Application to a Novel Protein with Unknown 3D Structure: The Human SYCE1 Core

Based on the success of utilizing contact predictions to constrain potential models, we applied the algorithm on the structural core of the human SYCE1 protein, a tethered construct where the sequence is repeated to allow formation of extended antiparallel coiled coils with two short additional helices at each end that could fold back to form a small three-helix bundle. The secondary structure of the tethered protein construct resulted in eight stretches of α-helices where, based on the heptad repeats helices 2, 3, and 4, can be aligned to helices 6, 7, and 8 corresponding to the same sequence, respectively, in an antiparallel fashion. This resulted in 14 close contact predictions between helices 2 and 8, and helices 4 and 6, respectively, as shown in Figure .

Figure 14

Schematic drawing of the SYCE1 construct with each box corresponding to one predicted α-helix. The SYCE sequence of approximately 120 amino acids corresponding to helices 1–4 is duplicated and linked by a tether to a repeat of the same sequence comprised of helices 5–8.

Deriving the Models

Based on the sequence and secondary structure predictions (a combination of those of RaptorX[47] and HHpred[48]), 40 initial configurations were generated using the CB algorithm. An example is shown in Figure a along with its hydration layer; its scattering curve is compared to the experimental data (from ref (24)) in Figure b. As shown, the fitting is limited to the domain q ∈ [0, 0.3] Å–1, which balances the twin considerations of a sufficient resolution and reliable signal-to-noise ratio. Using Monte Carlo optimization, the structure is altered until a reliable fit χf2 + χnl + χcon < 0.008 is obtained, where the potential χcon is based on the contact predictions described above. One such model is shown in Figure c along with its scattering curve in Figure d. The identical chains of the structure have folded to lie (nearly) parallel with the end termini occupying a local neighborhood. Two example models for which χf2 + χnl + χcon < 0.008 are shown in Figure a,b. Panels c and d of Figure indicate one of the coiled-coil structures and depict the pairwise distances associated with the contact prediction terms χcon. All models share the elongated bend shape with a antiparallel coiled-coil arrangement of helix 2–4 to helix 6–8, respectively. The first helix in each helix (helices 1 and 5, respectively) show different orientations which reflect the expected conformational flexibility of the protein in solution. Importantly, the central coiled coil (made of helices 3 and 7, respectively) is not based on the constraints given a priori but is entirely based on the optimization against the experimental data. Although a bead model results in a similar overall shape,[24] our method is able to derive a more detailed molecular model with distinct structural features such as the central coiled coil.

Figure 15

Figure 16

Illustrations of the model predictions. (a, b) All model predictions. (c) One of the coiled-coil units of (a) with black tubes representing the contact prediction distances, as seen along the axis of the unit. (d) Tilted helical structure of the coiled-coil unit. (e) Model obtained by minimizing the chi-squared measure χnl + χcon only (i.e., without taking the scattering data into account).

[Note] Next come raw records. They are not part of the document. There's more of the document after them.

/-- The payload length of a header (R205). -/
def headerLength (h : Half) : Nat := (h.extractLsb' 0 4).toNat

/-- A header from its fields (R205). -/
def makeHeader (urgency kind sender length : Nat) : Half :=
  BitVec.ofNat 3 urgency ++ BitVec.ofNat 3 kind ++ BitVec.ofNat 6 sender ++ BitVec.ofNat 4 length

/-- The payload length of a kind (R121, R127). -/
def kindLength (kind : Nat) : Option Nat :=
  if kind = 1 then some 5 else if kind = 2 then some 10 else if kind = 3 then some 3 else none

/-- The kind code of a frame (R121). -/
def FrameBody.kind : FrameBody → Nat
  | .beacon => 1
  | .passage _ => 2
  | .withdraw _ => 3

/-- The code of a lock state (R205). -/
def LockState.code : LockState → Byte
  | .off => 0
  | .acquiring => 1
  | .coarse => 2
  | .fine => 3
  | .holdover => 4
  | .free => 5

/-- The lock state that a code names (R205). -/
def lockOf (b : Byte) : Option LockState :=
  if b = 0 then some .off
  else if b = 1 then some .acquiring
  else if b = 2 then some .coarse
  else if b = 3 then some .fine
  else if b = 4 then some .holdover
  else if b = 5 then some .free
  else none

/-- The unit has a time quality of fair or good (R45, R146). -/
def hasTimeQuality : LockState → Bool
  | .off => false
  | .acquiring => false
  | .coarse => true
  | .fine => true
  | .holdover => true
  | .free => true

/-- The payload of a frame, stamped at the start mark with local time `now` (R129, R146, R179, R205). -/
def stampedPayload (u : Bn24) (body : FrameBody) : List Byte :=
  match body with
  | .beacon =>
    timeBytes (u.localTime + u.clock.offset) ++ [u.clock.lock.code, BitVec.ofNat 8 u.clock.reference]
  | .passage f =>
    halfBytes f.key.vehicle
      ++ [f.key.trip,
          BitVec.ofNat 2 f.routeClass.val
            ++ BitVec.ofBool (decide (f.direction = .inbound))
            ++ BitVec.ofBool (hasTimeQuality u.clock.lock)
            ++ BitVec.ofNat 4 f.chain]
      ++ halfBytes (BitVec.ofInt 16 f.lateness)
      ++ timeBytes (f.checkOut + u.clock.offset)
      ++ [BitVec.ofNat 8 f.next]
  | .withdraw k => halfBytes k.vehicle ++ [k.trip]

/-- The header of a queued frame (R205). -/
def queuedHeader (f : QueuedFrame) : Half :=
  makeHeader f.urgency f.body.kind f.sender ((kindLength f.body.kind).getD 0)

/-- The header alone shows an unknown kind, a length above 12, or a length that does not match the kind (R127). -/
def badHeader (h : Half) : Bool :=
  decide (12 < headerLength h) || decide (kindLength (headerKind h) ≠ some (headerLength h))

/-- The tests of R127 on a frame received whole. -/
def frameValid (header : Half) (payload : List Byte) (check : Half) : Bool :=
  !badHeader header && decide (payload.length = headerLength header)
    && decide (frameCheck header payload = check)
    && decide (1 ≤ headerSender header) && decide (headerSender header ≤ 60)

/-- The PASSAGE that a valid frame carries (R205). -/
def passageOf (sender : Nat) (payload : List Byte) : ReceivedPassage :=
  let packed := byteAt payload 3
  { sender := sender
    key := { vehicle := halfAt payload 0, trip := byteAt payload 2 }
    routeClass := (packed.extractLsb' 6 2).toFin
    direction := if packed.getLsbD 5 then .inbound else .outbound
    timed := packed.getLsbD 4
    chain := (packed.extractLsb' 0 4).toNat
    lateness := (halfAt payload 4).toInt
    departure := timeAt payload 6
    next := (byteAt payload 9).toNat }

/-- The BEACON that a valid frame carries (R205). -/
def beaconOf (sender : Nat) (payload : List Byte) (startMark : Time) : ReceivedBeacon :=
  { station := sender, time := timeAt payload 0, lock := byteAt payload 3,
    reference := (byteAt payload 4).toNat, startMark := startMark }

/-! ### The configuration image (section 11.4, R186 to R189) -/

/-- The line rate that a code selects (R185). -/
def rateOf (b : Byte) : LineRate := if b = 0 then .r4800 else if b = 1 then .r9600 else .r19200

/-- Parameters from bytes 6 to 23, each clamped (R186, R207). -/
def parseParameters (block : List Byte) : Parameters :=
  { beaconInterval := clamp 10 100 (byteAt block 0).toNat
    referenceTimeout := clamp 30 1000 (halfAt block 1).toNat
    holdoverLimit := clamp 100 6000 (halfAt block 3).toNat
    sendBudget := clamp 5 50 (byteAt block 5).toNat
    staleLimit := clamp 100 1200 (halfAt block 6).toNat
    untimedLife := clamp 300 6000 (halfAt block 8).toNat
    margin := clamp 0 50 (byteAt block 10).toNat
    grace := clamp 0 100 (byteAt block 11).toNat
    ahead := clamp 0 120 (byteAt block 12).toNat
    chainLimit := clamp 0 15 (byteAt block 13).toNat
    lockEventMode := clamp 0 3 (byteAt block 14).toNat
    enables := halfAt block 15 }

/-- The body length that a record type fixes; none for an unknown type (R187). -/
def bodyLength (type : Byte) : Option Nat :=
  if type = 1 then some 11 else if type = 2 then some 6 else if type = 3 then some 7 else if type = 4 then some 4
  else none

/-- A role, its top bit removed (R188). -/
def roleOf (b : Byte) : Option Role :=
  let r := b &&& 0x7F
  if r = 0 then some .cross else if r = 1 then some .outbound else if r = 2 then some .inbound else none

/-- A point kind, its top bit removed (R188). -/
def pointKindOf (b : Byte) : Option PointKind :=
  let k := b &&& 0x7F
  if k = 1 then some .checkIn else if k = 2 then some .checkOut else none

/-- An approach record: the tests of R188, then the clamps of R189. -/
def parseApproach (b : List Byte) : Option (ApproachIx × ApproachRecord) :=
  match approachOf (byteAt b 0), roleOf (byteAt b 1) with
  | some a, some role =>
    let vMin := clamp 20 300 (halfAt b 5).toNat
    let vMax := clamp 20 300 (halfAt b 7).toNat
    some (a,
      { role := role
        nearSide := (byteAt b 1).getLsbD 7
        enabled := decide (byteAt b 2 ≠ 0)
        eMax := clamp 0 60 (byteAt b 3).toNat * 10
        tMax := clamp 0 60 (byteAt b 4).toNat * 10
        vMin := vMin
        vMax := if vMax < vMin then vMin else vMax
        dwell := clamp 0 60 (byteAt b 9).toNat * 10
        spread := clamp 0 50 (byteAt b 10).toNat })
  | _, _ => none

/-- A point record: the tests of R188, then the clamps of R189. -/
def parsePoint (b : List Byte) : Option (PointIx × PointRecord) :=
  match pointOf (byteAt b 0), approachOf (byteAt b 1), pointKindOf (byteAt b 2) with
  | some p, some a, some kind =>
    some (p,
      { approach := a
        kind := kind
        stopAhead := (byteAt b 2).getLsbD 7
        distance := clamp 10 3000 (halfAt b 3).toNat
        nominal := (byteAt b 5).toNat * 2 })
  | _, _, _ => none

/-- A link record: the tests of R188, then the clamps of R189. -/
def parseLink (b : List Byte) : Option (FlowDirection × LinkRecord) :=
  let direction : Option FlowDirection :=
    if byteAt b 0 = 1 then some .outbound else if byteAt b 0 = 2 then some .inbound else none
  match direction, approachOf (byteAt b 1) with
  | some d, some a =>
    if (byteAt b 2).toNat ≤ 60 ∧ (byteAt b 3).toNat ≤ 60 then
      some (d,
        { approach := a
          upstream := (byteAt b 2).toNat
          downstream := (byteAt b 3).toNat
          linkTime := clamp 10 1200 (halfAt b 4).toNat * 10
          spread := clamp 0 50 (byteAt b 6).toNat })
    else none
  | _, _ => none

/-- The class weights (R189). -/
def parseWeights (b : List Byte) : Vector Nat 4 :=
  #v[clamp 0 7 (byteAt b 0).toNat, clamp 0 7 (byteAt b 1).toNat, clamp 0 7 (byteAt b 2).toNat,
    clamp 0 7 (byteAt b 3).toNat]

/-- Takes a record of a known type into a configuration under its id, replacing one that is there (R188); none if the
record is to be skipped. -/
def takeRecord (type : Byte) (b : List Byte) (c : Configuration) : Option Configuration :=
  if type = 1 then
    match parseApproach b with
    | some (a, r) => some { c with approaches := c.approaches.set a (some r) }
    | none => none
  else if type = 2 then
    match parsePoint b with
    | some (p, r) => some { c with points := c.points.set p (some r) }
    | none => none
  else if type = 3 then
    match parseLink b with
    | some (.outbound, r) => some { c with outbound := some r }
    | some (.inbound, r) => some { c with inbound := some r }
    | none => none
  else some { c with weights := parseWeights b }

end Sys2Proof.Machine
end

Illustrations of the optimization process used to obtain the model predictions for structural core of human SYCE1. (a) Initial starting configuration of the backbone based only on the sequence data shown in Figure . Also shown as spheres are the molecules of the hydration layer. Large black and white spheres indicate the end termini. (b) Scattering curve of the initial configuration (blue) overlaid on the scattering data (red). (c) Model prediction for which χf2 + χnl + χcon < 0.008; the end termini are next to each other. (d) Final scattering curve compared to experimental data. Illustrations of the model predictions. (a, b) All model predictions. (c) One of the coiled-coil units of (a) with black tubes representing the contact prediction distances, as seen along the axis of the unit. (d) Tilted helical structure of the coiled-coil unit. (e) Model obtained by minimizing the chi-squared measure χnl + χcon only (i.e., without taking the scattering data into account).

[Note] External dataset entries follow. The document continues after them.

/-- FRAME_RECEIVED: a frame with a wrong check, an unknown kind, a length above 12 or not its kind's, or a sender outside
1 to 60 is dropped, counted FRAME_CHECK_ERRORS once. A valid one counts FRAMES_RECEIVED and is delivered: a BEACON with
its start mark to the Corridor Time Unit, a PASSAGE or a WITHDRAW to the handler; but one of the unit's own number is a
clash. What is not counted of the remainder after a line fault is read from the spec (assumption 16). That a frame whose start
was not stepped has the present as its start mark (assumption 6), and that the end of a frame, one with a bad header too,
leaves 3 slot times from its last falling edge on the line timer (assumption 8), are the model's choices. -/
def Obligations.ReceivedFramesAreTestedAndDelivered : Prop :=
  ∀ (s : State) (header check : Half) (payload : List Byte), Active s →
    s.unit.port.state ≠ .off → s.unit.port.state ≠ .contend → s.unit.port.state ≠ .send →
    payload.length = headerLength header →
    let p := s.unit.port
    let u : Bn24 :=
      { s.unit with port.state := if p.state = .receive then .idle else p.state, port.decoding := none
                    port.lineTimer := some 3, port.recessive := 2
                    port.edgeSeen := p.edgeSeen || decide (p.state = .quietWait) }
    let kind := headerKind header
    let sender := headerSender header
    let badLength := (kind = 1 ∧ payload.length ≠ 5) ∨ (kind = 2 ∧ payload.length ≠ 10) ∨ (kind = 3 ∧ payload.length ≠ 3)
      ∨ kind = 0 ∨ 3 < kind
    let valid := ¬ badLength ∧ frameCheck header payload = check ∧ 1 ≤ sender ∧ sender ≤ 60
    let received := fun v : Bn24 => exec (.frameReceived header payload check) s = .next { s with unit := v }
    (badLength → (∃ d ∈ p.decoding, d.afterFault = true) → received u)
    ∧ (badLength → ¬ (∃ d ∈ p.decoding, d.afterFault = true) → received (count .frameCheckErrors u))
    ∧ (¬ badLength → ¬ valid → received (count .frameCheckErrors u))
    ∧ (valid → sender ≠ s.unit.loader.inForce.station →
        let w := count .framesReceived u
        let beacon := beaconOf sender payload (p.decoding.elim s.unit.localTime Decoding.startMark)
        let key : Key := { vehicle := payload.getD 0 0 ++ payload.getD 1 0, trip := payload.getD 2 0 }
        (kind = 1 → received { w with clock.beacons := s.unit.clock.beacons ++ [beacon] })
        ∧ (kind = 2 → received { w with handler.frames := s.unit.handler.frames ++ [.passage (passageOf sender payload)] })
        ∧ (kind = 3 → received { w with handler.frames := s.unit.handler.frames ++ [.withdraw sender key] }))
    ∧ (valid → sender = s.unit.loader.inForce.station →
        received (flag .clash (countTimes .sendDiscards p.queue.length (count .framesReceived
          { u with port.state := .silent, port.queue := [] }))))

/-- The check of a frame: a register that starts at all ones and takes the header bits and then the payload bits in the
order sent, by the polynomial 0x1021 at its most significant end; the check sent is the register, most significant bit
first, formed afresh over the stamped payload of each attempt; a received frame passes this test when the check received is
equal; the nine bytes 0x31 to 0x39 give 0x29B1 (R206). -/
def Obligations.FrameCheckIsTheCyclicRedundancyCheck : Prop :=
  crcBits [] = 0xFFFF
  ∧ (∀ (bits : List Bool) (b : Bool),
      crcBits (bits ++ [b]) =
        (if b ^^ (crcBits bits).msb then (crcBits bits <<< 1) ^^^ 0x1021 else crcBits bits <<< 1))
  ∧ (∀ (header : Half) (payload : List Byte),
      frameCheck header payload =
        crcBits ((List.range 16).map (fun n => header.getLsbD (15 - n))
          ++ payload.flatMap (fun b => (List.range 8).map (fun n => b.getLsbD (7 - n)))))
  ∧ (∀ (u : Bn24) (a : Attempt), u.port.state = .contend ∨ u.port.state = .send → u.port.attempt = some a →
      drivenBits u = some (frameBits a.header a.payload ++ (List.range 16).map (fun n => a.check.getLsbD (15 - n))))
  ∧ (∀ (u : Bn24) (f : QueuedFrame),
      (attemptOf u f).payload = stampedPayload u f.body
        ∧ (attemptOf u f).check = frameCheck (attemptOf u f).header (attemptOf u f).payload)
  ∧ (∀ (header check : Half) (payload : List Byte),
      frameValid header payload check = true ↔
        frameCheck header payload = check ∧ frameValid header payload (frameCheck header payload) = true)
  ∧ crcBits (([0x31, 0x32, 0x33, 0x34, 0x35, 0x36, 0x37, 0x38, 0x39] : List Byte).flatMap (bitsOf 8)) = 0x29B1

/-- Every frame that a unit stamps and sends is valid at its receivers and is read there as what was sent: the header's
fields, a BEACON's corridor time, lock state and reference, a PASSAGE's fields with the departure in corridor time and the
timed flag of the sender's time quality, and a WITHDRAW's key. -/
def Obligations.SentFramesAreReadAsSent : Prop :=
  ∀ (u : Bn24) (f : QueuedFrame), f.urgency < 8 → 1 ≤ f.sender → f.sender ≤ 60 →
    let a := attemptOf u f
    frameValid a.header a.payload a.check = true ∧ headerSender a.header = f.sender ∧ headerUrgency a.header = f.urgency
      ∧ headerLength a.header = a.payload.length
      ∧ (match f.body with
         | .beacon => headerKind a.header = 1 ∧ (u.clock.reference ≤ 60 → ∀ mark : Time,
             beaconOf f.sender a.payload mark =
               { station := f.sender, time := u.localTime + u.clock.offset, lock := u.clock.lock.code
                 reference := u.clock.reference, startMark := mark })
         | .passage p => headerKind a.header = 2 ∧
             (p.chain ≤ 15 → p.next ≤ 60 → -32768 ≤ p.lateness → p.lateness ≤ 32767 →
               passageOf f.sender a.payload =
                 { sender := f.sender, key := p.key, routeClass := p.routeClass, direction := p.direction
                   timed := u.clock.lock ≠ .off ∧ u.clock.lock ≠ .acquiring, chain := p.chain, lateness := p.lateness
                   departure := p.checkOut + u.clock.offset, next := p.next })
         | .withdraw k => headerKind a.header = 3 ∧ halfAt a.payload 0 = k.vehicle ∧ byteAt a.payload 2 = k.trip)

/-- Frames offered to the queue: discarded uncounted while OFF, counted while SILENT; else a frame enters behind those of
its urgency or a smaller value; a BEACON offered while one is queued only moves it with the new entry time; in a queue of
6 the newest frame of the largest urgency value above the newcomer's, not under attempt, gives way, and with none the
newcomer is lost, either counted SEND_DISCARDS. -/
def Obligations.OfferedFramesArePlacedByUrgency : Prop :=
  ∀ (u : Bn24) (body : FrameBody) (n : Nat), QueueOk u →
    let q := u.port.queue
    let new : QueuedFrame :=
      { body := body, urgency := n, entryTime := u.localTime, sender := u.loader.inForce.station, underAttempt := false }
    let among := fun (f : QueuedFrame) (l : List QueuedFrame) =>
      l.filter (fun g => decide (g.urgency ≤ f.urgency)) ++ f :: l.filter (fun g => decide (f.urgency < g.urgency))
    let plain := body ≠ .beacon ∨ ∀ g ∈ q, g.body ≠ .beacon
    let placing := u.port.state ≠ .off ∧ u.port.state ≠ .silent
    (u.port.state = .off → offerFrame body n u = u)
    ∧ (u.port.state = .silent → offerFrame body n u = count .sendDiscards u)
    ∧ (placing → plain → q.length < 6 → offerFrame body n u = { u with port.queue := among new q })
    ∧ (placing → body = .beacon → ∀ b ∈ q, b.body = .beacon →
        offerFrame body n u =
          { u with port.queue := among { b with entryTime := u.localTime }
                                  (q.filter (fun g => decide (g.body ≠ .beacon))) })
    ∧ (placing → plain → q.length = 6 → (∀ g ∈ q, g.underAttempt = true ∨ g.urgency ≤ n) →
        offerFrame body n u = count .sendDiscards u)
    ∧ (placing → plain → q.length = 6 → ∀ (before after : List QueuedFrame) (g : QueuedFrame), q = before ++ g :: after →
        g.underAttempt = false → n < g.urgency → (∀ h ∈ q, h.underAttempt = false → h.urgency ≤ g.urgency) →
        (∀ h ∈ after, h.underAttempt = false → h.urgency < g.urgency) →
        offerFrame body n u = count .sendDiscards { u with port.queue := among new (before ++ after) })

/-! ### The Corridor Message Handler -/

/-- PASSAGE_REQUEST offers a PASSAGE with the request's fields, the direction of the approach's role, the downstream
station of that direction's link record, and urgency 2 for a grade of 8 or more, else 4; WITHDRAW_REQUEST offers a
WITHDRAW of urgency 1; BEACON_TIMER, one beacon interval after its last start, offers a BEACON of urgency 3 and starts the
timer again. PASSAGE_RECEIVED while RUNNING: a report of vehicle 0 or 65535 is discarded, counted FORECAST_DISCARDED only
if addressed here; one addressed here from another station than the upstream one of its direction's link record (or
without that record) is discarded and counted; from that station it becomes one forecast request; one addressed elsewhere
becomes an invalidation request. So does WITHDRAW_RECEIVED. An item handled outside RUNNING, with the port OFF, reaches no
queue and no table; a frame that is refused is counted all the same (R158). That BEACON_TIMER has no effect before its time is
the model's choice (assumption 12). -/
def Obligations.HandlerItems : Prop :=
  (∀ (s : State) (rest : List HandlerRequest), Active s →
      let taken : Bn24 := { s.unit with handler.requests := rest }
      let restarted : Bn24 := { s.unit with clock.beaconStart := some s.unit.localTime }
      (∀ (r : PassageRequest) (a : ApproachRecord) (d : FlowDirection) (l : LinkRecord),
        s.unit.handler.requests = .passage r :: rest → approachRecord s.unit r.approach = some a →
        (a.role = .outbound ∧ d = .outbound) ∨ (a.role = .inbound ∧ d = .inbound) → linkRecord s.unit d = some l →
        l.downstream ≠ 0 →
        let fields : PassageFields :=
          { key := r.key, routeClass := r.routeClass, lateness := r.lateness, chain := r.chain, direction := d
            next := l.downstream, checkOut := r.checkOut }
        exec .passageRequest s =
          .next { s with unit := offerFrame (.passage fields) (if 8 ≤ r.grade then 2 else 4) taken })
      ∧ (∀ k : Key, s.unit.handler.requests = .withdraw k :: rest →
          exec .withdrawRequest s = .next { s with unit := offerFrame (.withdraw k) 1 taken })
      ∧ (∀ since : Time, s.unit.clock.lock ≠ .off → s.unit.clock.beaconStart = some since →
          let interval : Int := s.unit.loader.inForce.params.beaconInterval
          (interval ≤ age s.unit.localTime since →
            exec .beaconTimer s =
              .next { s with unit := offerFrame .beacon 3 restarted })
          ∧ (age s.unit.localTime since < interval → exec .beaconTimer s = .next s))
      ∧ (s.unit.clock.beaconStart = none ∨ s.unit.clock.lock = .off → exec .beaconTimer s = .next s))
  ∧ (∀ (s : State) (rest : List ReceivedFrame), Running s →
      let own := s.unit.loader.inForce.station
      let taken : Bn24 := { s.unit with handler.frames := rest }
      (∀ f : ReceivedPassage, s.unit.handler.frames = .passage f :: rest →
        let noBus := f.key.vehicle = 0 ∨ f.key.vehicle = 0xFFFF
        (noBus → f.next = own → exec .passageReceived s = .next { s with unit := count .forecastDiscarded taken })
        ∧ (noBus → f.next ≠ own → exec .passageReceived s = .next { s with unit := taken })
        ∧ (¬ noBus → f.next = own → (∀ l ∈ linkRecord s.unit f.direction, l.upstream ≠ f.sender) →
            exec .passageReceived s = .next { s with unit := count .forecastDiscarded taken })
        ∧ (¬ noBus → f.next = own → ∀ l ∈ linkRecord s.unit f.direction, l.upstream = f.sender →
            exec .passageReceived s =
              .next { s with unit.handler.frames := rest
                             unit.table.requests := s.unit.table.requests ++ [.forecast
                              { key := f.key, chain := f.chain, approach := l.approach
                                result := passageForecast s.unit f l }] })
        ∧ (¬ noBus → f.next ≠ own →
            exec .passageReceived s =
              .next { s with unit.handler.frames := rest
                             unit.table.requests := s.unit.table.requests ++ [.invalidation f.key] }))
      ∧ (∀ (sender : Nat) (k : Key), s.unit.handler.frames = .withdraw sender k :: rest →
          exec .withdrawReceived s =
            .next { s with unit.handler.frames := rest
                           unit.table.requests := s.unit.table.requests ++ [.invalidation k] }))
  ∧ (∀ s : State, Active s → s.unit.loader.run ≠ .running → s.unit.port.state = .off →
      (∀ (r : HandlerRequest) (rest : List HandlerRequest) (c : Instr), s.unit.handler.requests = r :: rest →
        c = (match r with | .passage _ => .passageRequest | .withdraw _ => .withdrawRequest) →
        exec c s = .next { s with unit.handler.requests := rest })
      ∧ (∀ (f : ReceivedFrame) (rest : List ReceivedFrame) (c : Instr), s.unit.handler.frames = f :: rest →
          c = (match f with | .passage _ => .passageReceived | .withdraw _ _ => .withdrawReceived) →
          exec c s = .next { s with
            unit.handler.frames := rest
            unit.maint := if refusedHere s.unit f = true then (count .forecastDiscarded s.unit).maint else s.unit.maint }))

Experimental Scattering Data Is Crucial to the Prediction Quality

One might ask if the contact predictions alone were sufficient to predict the structure, since they are crucial to forming (some of) the coiled-coil structure. To test this, we derived models by minimizing the chi-squared measure χnl + χcon (i.e., ignoring the scattering data); a typical example is shown in Figure e. The outer α-helices are present as the contact prediction constraint χcon forces these structures to form. However, the whole structure is significantly folded. This folding was found to be a typical property of models obtained by minimizing only χnl + χcon, and the degree of folding was far from consistent. The clear effect of further enforcing the model fit the scattering data is twofold: first straightening out the whole structure and second, in doing so, developing a coiled-coil geometry in the middle of the structure.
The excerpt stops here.